Exercise –
Below are lines of data, and only some are wanted. Please repeat exactly those from the line that has "def restoreGroup (b" through the line that has "s.health with storeDbe".

Recorded data –
/-- The Conductor serves the mailboxes: READY, awake since a frame tick, not on its way to SLEEP, and no switch or lone
restart under way (R287, R475, R477, R483). -/
def State.serving (s : State) : Bool :=
  s.power.phase == 7 && !s.condDown && s.power.state != 2 && !s.power.sleepDue && !s.power.wakeHold && !s.hostOff

/-- The domain number a COR code names: 1 is DOM0, 2 is DOM2 (R51). -/
def corDom (c : Nat) : Nat := if c = 1 then 0 else 2

end Sys2Proof.Machine
end

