-- ==== Sys2Proof/Machine/MemOps.lean ====
section
/-! DEFINITION. The Sound Store as its initiators meet it (chapter 11): owners, retention, borrowed windows, plain reads and
writes and the aliases; the address space of LPDDR4X. -/

namespace Sys2Proof.Machine

/-- Bank of a Sound Store word address (R321). -/
def bankOf (w : Nat) : Nat := w / 65536

/-- Whether the Course port of Course `c` reaches bank `b`: its Bay's banks, or those of the home that its Bay mirrors, also while the mirror joins or
is in control (R275, R276, R281, R325). -/
def portReaches (c b : Nat) (s : State) : Bool :=
  let bay := s.courseBay c
  let o := (s.bank b).owner.toNat
  decide (o < 8) && (o == bay || (s.asMirror bay && o == s.partnerOf bay))

/-- Whether an initiator reaches bank `b`, to read or to write (R14, R325, R333): the copy engine works for Bays, service cores and the active
Conductor, and a test reaches a bank that has lent it a window. -/
def reaches (who : Initiator) (b : Nat) (write : Bool) (s : State) : Bool :=
  let o := (s.bank b).owner.toNat
  match who with
  | .array c => !write && portReaches c b s
  | .core k => !write && portReaches (k / 8) b s
  | .service n => decide (n < 4) && o == 8 + n
  | .copy w => decide (o < 0xD) && o == w.toNat
  | .conductor => o == 0xC
  | .host => o == 0xD
  | .test => decide (o < 8) && (s.bank b).state == 2 && !(s.bank b).noBorrow
  | .vault => o == 0xE

/-- Whether an initiator reaches store word `w` (R325): a test only the window that its bank has lent it, to write only the group that is saved (R333). -/
def reachesWord (who : Initiator) (w : Nat) (write : Bool) (s : State) : Bool :=
  reaches who (bankOf w) write s && (match who with
    | .test => let r := s.bank (bankOf w); w % 65536 / 1024 == r.window && (!write || w % 1024 / 64 == r.group)
    | _ => true)

/-- Banks that Bay `b` owns, ascending. -/
def State.bayBanks (s : State) (b : Nat) : List Nat := (List.range 64).filter fun n => (s.bank n).owner.toNat == b

/-- Words of a bank set: a header and the entries (R193). -/
def setLen (two : Bool) : Nat := if two then 5121 else 2561

/-- A standard bank has two sections (R194). -/
def standardTwo (b : Nat) : Bool := b == 1 || b == 3 || b == 5

/-- Word `i` of a bank set of a base rate (R193). -/
def setWord (rate : BitVec 3) (two : Bool) (entry : Nat → Word) (i : Nat) : Word :=
  if i = 0 then pack [(rate.toNat, 25), (b2n two, 24)] else entry (i - 1)

/-- Word `i` of a stored set; none beyond it, and none of a set that is not valid (R193, R195). -/
def CoefSet.wordAt (x : CoefSet) (rate : BitVec 3) (i : Nat) : Option Word :=
  if x.valid && decide (i < setLen (x.sections == 1)) then some (setWord rate (x.sections == 1) (fun j => x.words.getD j 0) i) else none

/-- The FRONT set of bank `b` and what its other slot holds, in the coefficient area of Bay `o` (R198, R328, R329): the outgoing set while a
swap Scarf runs, then BACK. -/
def State.slotSets (s : State) (o b : Nat) : CoefSet × CoefSet :=
  let x := s.coef b
  match (if (s.bay o).mode = .render then (s.bay o).rswaps.find b else none) with
  | some y => (y.front, if y.left = 0 then x.back else y.outgoing)
  | none => (x.front, if x.scarfLeft = 0 then x.back else x.outgoing)

/-- Where a standard bank starts in a coefficient area (R328; the order is the banks', DESIGN CHOICE, log entry 132). -/
def standardStart (b : Nat) : Nat := (List.range b).foldl (fun a k => a + setLen (standardTwo k)) 0

/-- Word `i` of the coefficient area of Bay `o` (R328, R329): the FRONT sets of the standard banks, then two slots for each of banks 8 to 63. -/
def State.areaWord (s : State) (o i : Nat) : Option Word :=
  if i < standardStart 8 then
    ((List.range 8).find? fun b => decide (standardStart b ≤ i) && decide (i < standardStart (b + 1))).map fun b =>
      setWord s.time.rate (standardTwo b) (Config.standardBank b s.time.rate.toNat) (i - standardStart b)
  else
    let k := (i - standardStart 8) / 5121
    if k < 112 then
      let b := 8 + k / 2
      let x := s.slotSets o b
      (if decide (k % 2 = 1) == (s.coef b).frontHigh then x.1 else x.2).wordAt s.time.rate ((i - standardStart 8) % 5121)
    else none

/-- The word of a coefficient area that store word `w` shows: the active Conductor keeps every area equal to the banks (R329). -/
def State.coefAt (s : State) (w : Nat) : Option Word :=
  let o := (s.bank (bankOf w)).owner.toNat
  if o < 8 ∧ (s.bay o).coefArea = true then
    match (s.bayBanks o).idxOf? (bankOf w) with
    | some k => s.areaWord o (65536 * k + w % 65536)
    | none => none
  else none

/-- The word `w` as it is stored. -/
def storeWord (w : Nat) (s : State) : Word := Mem.word s.mem.store w

/-- The word `w` as it reads: a word of a coefficient area shows its set. -/
def shownWord (w : Nat) (s : State) : Word := (s.coefAt w).getD (storeWord w s)

/-- Write the strobed lanes of store word `w`. -/
def putStore (w : Nat) (v : Word) (strobes : BitVec 4) (s : State) : State :=
  { s with mem := { s.mem with store := Mem.putWord s.mem.store w v strobes, bad := s.mem.bad.filter fun x => x != w } }

/-- Word address of the group under test of bank `b` (R333): 4 KB windows, groups of 64 words. -/
def groupWord (b : Nat) (r : BankRec) : Nat := 65536 * b + 1024 * r.window + 64 * r.group

/-- Write the save register of a borrowed bank back (R334). -/
def restoreGroup (b : Nat) (s : State) : State :=
  let r := s.bank b
  let s1 := { s with mem := { s.mem with store := Mem.putWords s.mem.store (groupWord b r) r.saved } }
  s1.setBank b { r with state := 0, saved := [] }

/-- A retained bank wakes and is counted (R332). -/
def wakeBank (b : Nat) (s : State) : State :=
  if (s.bank b).state = 1 then
    let s1 := s.setBank b { s.bank b with state := 0 }
    { s1 with mem := { s1.mem with wake := satInc s1.mem.wake } }
  else s

/-- What any access but the test's does to a bank first: a retained bank wakes (R332); a borrowed window that the access
meets suspends its test (R334). -/
def touchBank (w : Nat) (s : State) : State :=
  let b := bankOf w
  let r := s.bank b
  if r.state = 1 then wakeBank b s
  else if r.state = 2 ∧ (w % 65536) / 1024 = r.window then
    let s1 := restoreGroup b s
    let s2 := s1.setBank b { s1.bank b with suspended := true, again := true }
    { s2 with mem := { s2.mem with suspend := satInc s2.mem.suspend } }
  else s

/-- Count a refused access (R326). -/
def countDenied (s : State) : State := { s with mem := { s.mem with denied := satInc s.mem.denied } }

/-- Whether a refused access of this initiator is counted in DENIED (R326); a Course port's is not. -/
def deniedCounted (who : Initiator) : Bool :=
  match who with
  | .service _ | .copy _ | .conductor | .host => true
  | _ => false

/-- Count a double-bit error of a word and report it to Health, which keeps the reports by bank (R321; how is not stated: DESIGN CHOICE, log entry
139). -/
def countDbe (w : Nat) (s : State) : State :=
  { s with
    health := { s.health with storeDbe := s.health.storeDbe.put (bankOf w) (s.health.storeDbe.look (bankOf w) 0 + 1) },
    mem := { s.mem with dbe := satInc s.mem.dbe, bad := if s.mem.bad.contains w then s.mem.bad else w :: s.mem.bad } }

/-- A read of store word `w`: the word, whether it was refused, and the state (R321, R325, R326, R330). A word with a double-bit error delivers 0 and counts
in DBE, now and until it is written again (log entry 139); a bank being zeroised reads 0. -/
def readStore (who : Initiator) (w : Nat) (dbe : Bool) (s : State) : Word × Bool × State :=
  if reachesWord who w false s then
    let s1 := match who with | .test => s | _ => touchBank w s
    if (s.bank (bankOf w)).state = 3 then (0, false, s1)
    else if dbe || s.mem.bad.contains w then (0, false, countDbe w s1)
    else (shownWord w s1, false, s1)
  else (0, true, if deniedCounted who then countDenied s else s)

/-- Kinds of write (R322). -/
inductive WriteKind where
  | plain | set | clear
deriving DecidableEq, Repr

/-- The value a write leaves in a word: lanes not strobed keep theirs (R322: an alias takes them as 0). -/
def aliasValue (kind : WriteKind) (old v : Word) (strobes : BitVec 4) : Word :=
  let m : Word := (if strobes.getLsbD 0 then 0xFF else 0) ||| (if strobes.getLsbD 1 then 0xFF00 else 0)
    ||| (if strobes.getLsbD 2 then 0xFF0000 else 0) ||| (if strobes.getLsbD 3 then 0xFF000000 else 0)
  match kind with
  | .plain => (old &&& ~~~m) ||| (v &&& m)
  | .set => old ||| (v &&& m)
  | .clear => old &&& ~~~(v &&& m)

/-- An initiator's map holds the aliases and byte strobes (R321): the Vault's holds neither. -/
def hasAlias (who : Initiator) : Bool := match who with | .vault => false | _ => true

/-- A write of store word `w` (R321, R322, R325, R326, R330): ignored where the initiator does not reach the bank or has no such path, and while the bank
is being zeroised. -/
def writeStore (who : Initiator) (kind : WriteKind) (w : Nat) (v : Word) (strobes : BitVec 4) (s : State) : State :=
  if reachesWord who w true s && (hasAlias who || kind = .plain) then
    let s1 := match who with | .test => s | _ => touchBank w s
    if (s.bank (bankOf w)).state = 3 then s1
    else putStore w (aliasValue kind (storeWord w s1) v (if hasAlias who then strobes else 0xF)) 0xF s1
  else if deniedCounted who then countDenied s else s

/-- Zero every byte of bank `b` (R330). -/
def wipeBank (b : Nat) (s : State) : State :=
  { s with mem := { s.mem with store := s.mem.store.filter fun p => !(decide (0x40000 * b ≤ p.1) && decide (p.1 < 0x40000 * (b + 1))),
                               bad := s.mem.bad.filter fun w => bankOf w != b } }

/-- Start zeroising bank `b`: a retained one wakes (R332); it reads 0 and writes nothing until ZEROISE_DONE (R330). -/
def zeroise (b : Nat) (s : State) : State :=
  let s1 := wipeBank b (wakeBank b s)
  s1.setBank b { s1.bank b with state := 3, saved := [], suspended := false, again := false }

-- the address space of LPDDR4X (R339) --------------------------------------------------------------------------------------------------------------

/-- Bytes of a channel by its capacity code in the boot header: 0 none, 1 to 4 for 1, 2, 4, 8 GB (R339, R474). -/
def channelBytes (code : Nat) : Nat := if code = 0 then 0 else 2 ^ (29 + code)

/-- Channel and byte in it of an LPDDR4X address: with both populated alike, 4 KB blocks alternate on bit 12; otherwise channel 0 lies below channel 1
(R339). -/
def ddrPlace (c0 c1 a : Nat) : Option (Nat × Nat) :=
  if c0 = c1 then (if a < 2 * c0 then some (a / 4096 % 2, 4096 * (a / 8192) + a % 4096) else none)
  else if a < c0 then some (0, a)
  else if a < c0 + c1 then some (1, a - c0)
  else none

/-- Initiators that reach LPDDR4X, through the copy engine or directly (R14, R339). -/
def reachesDdr (who : Initiator) : Bool := match who with | .service n => decide (n < 4) | .conductor | .copy _ => true | _ => false

/-- The place of an LPDDR4X address on this device, for an initiator. -/
def State.ddrAt (s : State) (who : Initiator) (a : Nat) : Option (Nat × Nat) :=
  if reachesDdr who then ddrPlace (channelBytes (s.mem.ddr.toNat % 16)) (channelBytes (s.mem.ddr.toNat / 16)) a else none

-- registers (R346) ------------------------------------------------------------------------------------------------------------------------

/-- SS_OWNER of bank `b` (R346). -/
def State.ssOwner (s : State) (b : Nat) : Word :=
  let r := s.bank b
  pack [(r.state.toNat, 14), (b2n r.prot, 13), (b2n r.coef, 12), (b2n r.retain, 9), (b2n r.noBorrow, 8), (r.owner.toNat, 0)]

/-- SS_STATUS (R346). -/
def State.ssStatus (s : State) : Word :=
  pack [(s.mem.denied.toNat, 24), (s.mem.dbe.toNat, 16), (s.mem.suspend.toNat, 8), (s.mem.wake.toNat, 0)]

/-- HW_STATUS (R346). -/
def State.hwStatus (s : State) : Word := pack [(s.mem.hwBusy.toNat, 24), (s.mem.hwSafe.toNat, 16)]

/-- HW_REGION_MODE (R346). -/
def State.hwRegionMode (s : State) : Word := pack [(s.mem.fast.toNat, 1)]

end Sys2Proof.Machine
end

Answer box –
def restoreGroup (b : Nat) (s : State) : State :=
  let r := s.bank b
  let s1 := { s with mem := { s.mem with store := Mem.putWords s.mem.store (groupWord b r) r.saved } }
  s1.setBank b { r with state := 0, saved := [] }

/-- A retained bank wakes and is counted (R332). -/
def wakeBank (b : Nat) (s : State) : State :=
  if (s.bank b).state = 1 then
    let s1 := s.setBank b { s.bank b with state := 0 }
    { s1 with mem := { s1.mem with wake := satInc s1.mem.wake } }
  else s

/-- What any access but the test's does to a bank first: a retained bank wakes (R332); a borrowed window that the access
meets suspends its test (R334). -/
def touchBank (w : Nat) (s : State) : State :=
  let b := bankOf w
  let r := s.bank b
  if r.state = 1 then wakeBank b s
  else if r.state = 2 ∧ (w % 65536) / 1024 = r.window then
    let s1 := restoreGroup b s
    let s2 := s1.setBank b { s1.bank b with suspended := true, again := true }
    { s2 with mem := { s2.mem with suspend := satInc s2.mem.suspend } }
  else s

/-- Count a refused access (R326). -/
def countDenied (s : State) : State := { s with mem := { s.mem with denied := satInc s.mem.denied } }

/-- Whether a refused access of this initiator is counted in DENIED (R326); a Course port's is not. -/
def deniedCounted (who : Initiator) : Bool :=
  match who with
  | .service _ | .copy _ | .conductor | .host => true
  | _ => false

/-- Count a double-bit error of a word and report it to Health, which keeps the reports by bank (R321; how is not stated: DESIGN CHOICE, log entry
139). -/
def countDbe (w : Nat) (s : State) : State :=
  { s with
    health := { s.health with storeDbe := s.health.storeDbe.put (bankOf w) (s.health.storeDbe.look (bankOf w) 0 + 1) },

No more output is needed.